◆ WHAT IS NEEDED: In the listing below, print exactly the lines between the line holding "for a pad. -/" and the line holding "episode (R327). -/", inclusive, and no more.

=== Section Start ===

/-- The weak pull of a pad: of STRAP[2] at the pre-image level (R82), else of PULL (R325); `true` is up. -/
def Hw.padPull (h : Hw) (d p : Nat) : Option Bool :=
  if h.preImage d p then some (bit h.straps 2)
  else match h.rd d R.MIO_PCFG_PULL p with
    | 1 => some false
    | 2 => some true
    | _ => none

/-- The level that the pin's function, the node state and the trip groups give its pad, none where the pin is high-Z or
released (R314, R325). A bridge pin carries the bridge's signal (R58, R317). -/
def Hw.functionDrive (h : Hw) (d p : Nat) : Option Bool :=
  let safe := if h.on d R.MIO_PCFG_SAFEOE p then h.throughMode d p (h.on d R.MIO_PCFG_SAFE p) else none
  if h.preImage d p then (if h.strapBridge d p then h.bridgePad d (p - 128) else none)
  else if h.rd d R.MIO_PCFG_FUNC p == 0 || h.rd d R.MIO_PCFG_MODE p == 0 then none
  else if h.forced d p then safe
  else if h.node.state = .run ∨ h.node.state = .degraded then
    (if h.rd d R.MIO_PCFG_FUNC p = 6 then (h.bridgePad d (p - 128)).bind (h.throughMode d p)
     else if (h.pin d p).oe then h.throughMode d p (h.pin d p).fn else none)
  else safe

/-- The level formed for a pad. -/
def Hw.formDrive (h : Hw) (d p : Nat) : Option Bool := (h.tapDrive d p).getD (h.functionDrive d p)

/-- The level driven at a pad: the formed one; in Replay mode the functions drive nothing (R534, R536). -/
def Hw.padDrive (h : Hw) (d p : Nat) : Option Bool :=
  (h.tapDrive d p).getD (if h.node.replay then none else h.functionDrive d p)

/-- MIO_PSTAT.DRIVEN: high, and for an open-drain pin while it is released. -/
def Hw.drivenBit (h : Hw) (d p : Nat) : Bool :=
  match h.formDrive d p with
  | some b => b
  | none => h.rd d R.MIO_PCFG_MODE p == 2 && !h.preImage d p && h.rd d R.MIO_PCFG_FUNC p != 0 &&
      (if h.forced d p || !(h.node.state == .run || h.node.state == .degraded) then h.on d R.MIO_PCFG_SAFEOE p && h.on d R.MIO_PCFG_SAFE p
       else if h.rd d R.MIO_PCFG_FUNC p = 6 then (h.bridgePad d (p - 128)).getD false
       else (h.pin d p).oe && (h.pin d p).fn)

/-- A commanded change of a driven level restarts the settle count and ends the readback episode (R327). -/
def Hw.refreshPin (h : Hw) (d p : Nat) : Hw :=
  let x := h.pin d p
  let v := h.formDrive d p
  if v = x.drv then h
  else h.setPin d p { x with drv := v, drvAt := some h.now, settle := h.rd d R.MIO_PFLT_RBSET p, rbArmed := false, rbBad := false }

/-- Every configured pin of a die takes its level of R325. -/
def Hw.refreshPins (h : Hw) (d : Nat) : Hw := each (h.configuredPins d) (fun p h => h.refreshPin d p) h

/-- Every configured pin of the package. -/
def Hw.refreshAll (h : Hw) : Hw := h.eachDie fun d h => h.refreshPins d

/-- A function sets the level of one of its pins. -/
def Hw.setFn (h : Hw) (d p : Nat) (level : Bool) : Hw := (h.setPin d p { h.pin d p with fn := level }).refreshPin d p

/-- A function sets the output enable of one of its pins. -/
def Hw.setOe (h : Hw) (d p : Nat) (oe : Bool) : Hw := (h.setPin d p { h.pin d p with oe := oe }).refreshPin d p

/-- A pin's MIO_OUT bit. -/
def Hw.outBit (h : Hw) (d p : Nat) : Bool := bit (h.rd d R.MIO_OUT_OUT (p / 32)) (p % 32)

/-- Set a discrete output's MIO_OUT bit; `now` drives it at once, whatever OUTSYNC says (R326, R386). -/
def Hw.setOut (h : Hw) (d p : Nat) (level atOnce : Bool) : Hw :=
  if h.rd d R.MIO_PCFG_FUNC p = 2 then
    let w := h.rd d R.MIO_OUT_OUT (p / 32)
    let w := if bit w (p % 32) == level then w else if level then w + 2 ^ (p % 32) else w - 2 ^ (p % 32)
    let h := h.wr d R.MIO_OUT_OUT w (p / 32)
    if atOnce ∨ ¬h.on d R.MIO_PCFG_OUTSYNC p then h.setFn d p level else h
  else h

/-- A write of the bits of MIO_OUT word `w` that `mask` names (R326, R332). -/
def Hw.writeOuts (h : Hw) (d w mask value : Nat) : Hw :=
  iter 32 (fun i h => if bit mask i then h.setOut d (32 * w + i) (bit value i) false else h) h

/-- MIO_OUT_WRITE (R326). -/
def execMioOutWrite (die : Die) (word : Fin 6) (value : Word) (s : State) : Host.Outcome State Fault Refusal :=
  s.onDie die fun h => h.writeOuts die.val word.val (2 ^ 32 - 1) value.toNat

/-- OUTMV_WRITE (R332). -/
def execOutmvWrite (die : Die) (word : Fin 6) (value mask : Word) (s : State) : Host.Outcome State Fault Refusal :=
  s.onDie die fun h => h.writeOuts die.val word.val mask.toNat value.toNat

/-- Outputs with OUTSYNC = 1 take their MIO_OUT bits at the acceptance of a train (R326). -/
def Hw.applyOutsync (h : Hw) (d : Nat) : Hw :=
  each ((h.configuredPins d).filter fun p => h.rd d R.MIO_PCFG_FUNC p == 2 && h.on d R.MIO_PCFG_OUTSYNC p)
    (fun p h => h.setFn d p (h.outBit d p)) h

/-! ## Trip groups (R328 to R331) -/

/-- An input pin of a group at its active level, which makes the group's level condition true (R320, R328). -/
def Hw.groupPin (h : Hw) (d g : Nat) : Option Nat :=
  (h.configuredPins d).find? fun p =>
    h.isInput d p && h.rd d R.MIO_PTRIP_INCOND p == 1 && h.rd d R.MIO_PTRIP_INGRP p == g &&
      (h.pin d p).qual == (h.rd d R.MIO_PFLT_EDGE p != 1)

/-- Is the level condition of a group true? -/
def Hw.groupLevel (h : Hw) (d g : Nat) : Bool := (h.groupPin d g).isSome

/-- A group latches (R330): counted, recorded with group and pin, MSI-X source 52 raised. -/
def Hw.latchGroup (h : Hw) (d g p : Nat) : Hw :=
  if h.guarded ∧ h.on d R.MIO_TRIPG_EN g ∧ ¬bit (h.rd d R.MIO_TRIPST_LATCHED) g then
    let h := h.wr d R.MIO_TRIPST_LATCHED (h.rd d R.MIO_TRIPST_LATCHED + 2 ^ g)
    let h := (h.bump d R.MIO_TRIPG_TRIPCNT 1 g).report d (0x70 + g) .tripLatch (g + p * 2 ^ 8)
    (h.raiseMsixNode 52).refreshPins d
  else h

/-- Judge one group's level condition anew; `p` is the pin that changed. -/
def Hw.judgeGroup (h : Hw) (d p g : Nat) : Hw :=
  let act := h.guarded && h.on d R.MIO_TRIPG_EN g && h.groupLevel d g
  let m := h.rd d R.MIO_TRIPST_ACTIVE
  let h := if bit m g == act then h else (h.wr d R.MIO_TRIPST_ACTIVE (if act then m + 2 ^ g else m - 2 ^ g)).refreshPins d
  if act ∧ h.on d R.MIO_TRIPG_LATCH g then h.latchGroup d g p else h

/-- A momentary trip condition of a pin: 2 active edge, 3 range violation, 4 timeout (R328). -/
def Hw.tripOn (h : Hw) (d p cond : Nat) : Hw :=
  if h.isInput d p ∧ h.rd d R.MIO_PTRIP_INCOND p = cond then
    (h.setPin d p { h.pin d p with tripAt := some h.now }).latchGroup d (h.rd d R.MIO_PTRIP_INGRP p) p
  else h

/-- Is the condition of a group true in this core cycle: a level, or a momentary condition of one of its pins (R328, R333)? -/
def Hw.groupHolds (h : Hw) (d g : Nat) : Bool :=
  bit (h.rd d R.MIO_TRIPST_ACTIVE) g || (h.configuredPins d).any fun p =>
    h.rd d R.MIO_PTRIP_INGRP p == g && (h.pin d p).tripAt == some h.now

/-! ## Range checks and timeouts (R321 to R323) -/

/-- A range violation counts, and the first of a pin in each 1 ms is recorded (R321). -/
def Hw.pinViolation (h : Hw) (d p : Nat) : Hw :=
  let x := h.pin d p
  let h := h.bump d R.MIO_PTMO_VIOL 1 p
  let first := match x.lastViol with
    | none => true
    | some t => decide (1250000 ≤ h.now - t)
  if first then (h.setPin d p { x with lastViol := some h.now }).report d 0x80 .pinRange p else h

/-- A measure closes (R321). -/
def Hw.closeMeasure (h : Hw) (d p m : Nat) : Hw :=
  let h := h.wr d R.MIO_PSTAT_MEAS (min m 65535) p
  if m < h.rd d R.MIO_PRNG_MIN p then
    ((h.flag d R.MIO_PSTAT_RNGLO p).pinViolation d p).tripOn d p 3
  else if h.rd d R.MIO_PRNG_MAX p < m then
    ((h.flag d R.MIO_PSTAT_RNGHI p).pinViolation d p).tripOn d p 3
  else h

/-- The checks of an input pin at a qualified change: `active` tells an active edge, `high` the active level (R321). -/
def Hw.rangeEdge (h : Hw) (d p : Nat) (active atActive : Bool) : Hw :=
  let x := h.pin d p
  let t := h.tickOf d p
  match h.rd d R.MIO_PFLT_CHECK p with
  | 1 =>
    if active then
      let h := h.setPin d p { x with openAt := some t }
      match x.openAt with
      | some t0 => h.closeMeasure d p (t - t0)
      | none => h
    else h
  | 2 =>
    if atActive then h.setPin d p { x with openAt := some t }
    else
      match x.openAt with
      | some t0 => (h.setPin d p { x with openAt := none }).closeMeasure d p (t - t0)
      | none => h
  | 3 => if active ∧ x.windowOpen then h.setPin d p { x with count := x.count + 1 } else h
  | _ => h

=== Section End ===

◆ ANSWER BOX:
/-- The level formed for a pad. -/
def Hw.formDrive (h : Hw) (d p : Nat) : Option Bool := (h.tapDrive d p).getD (h.functionDrive d p)

/-- The level driven at a pad: the formed one; in Replay mode the functions drive nothing (R534, R536). -/
def Hw.padDrive (h : Hw) (d p : Nat) : Option Bool :=
  (h.tapDrive d p).getD (if h.node.replay then none else h.functionDrive d p)

/-- MIO_PSTAT.DRIVEN: high, and for an open-drain pin while it is released. -/
def Hw.drivenBit (h : Hw) (d p : Nat) : Bool :=
  match h.formDrive d p with
  | some b => b
  | none => h.rd d R.MIO_PCFG_MODE p == 2 && !h.preImage d p && h.rd d R.MIO_PCFG_FUNC p != 0 &&
      (if h.forced d p || !(h.node.state == .run || h.node.state == .degraded) then h.on d R.MIO_PCFG_SAFEOE p && h.on d R.MIO_PCFG_SAFE p
       else if h.rd d R.MIO_PCFG_FUNC p = 6 then (h.bridgePad d (p - 128)).getD false
       else (h.pin d p).oe && (h.pin d p).fn)

/-- A commanded change of a driven level restarts the settle count and ends the readback episode (R327). -/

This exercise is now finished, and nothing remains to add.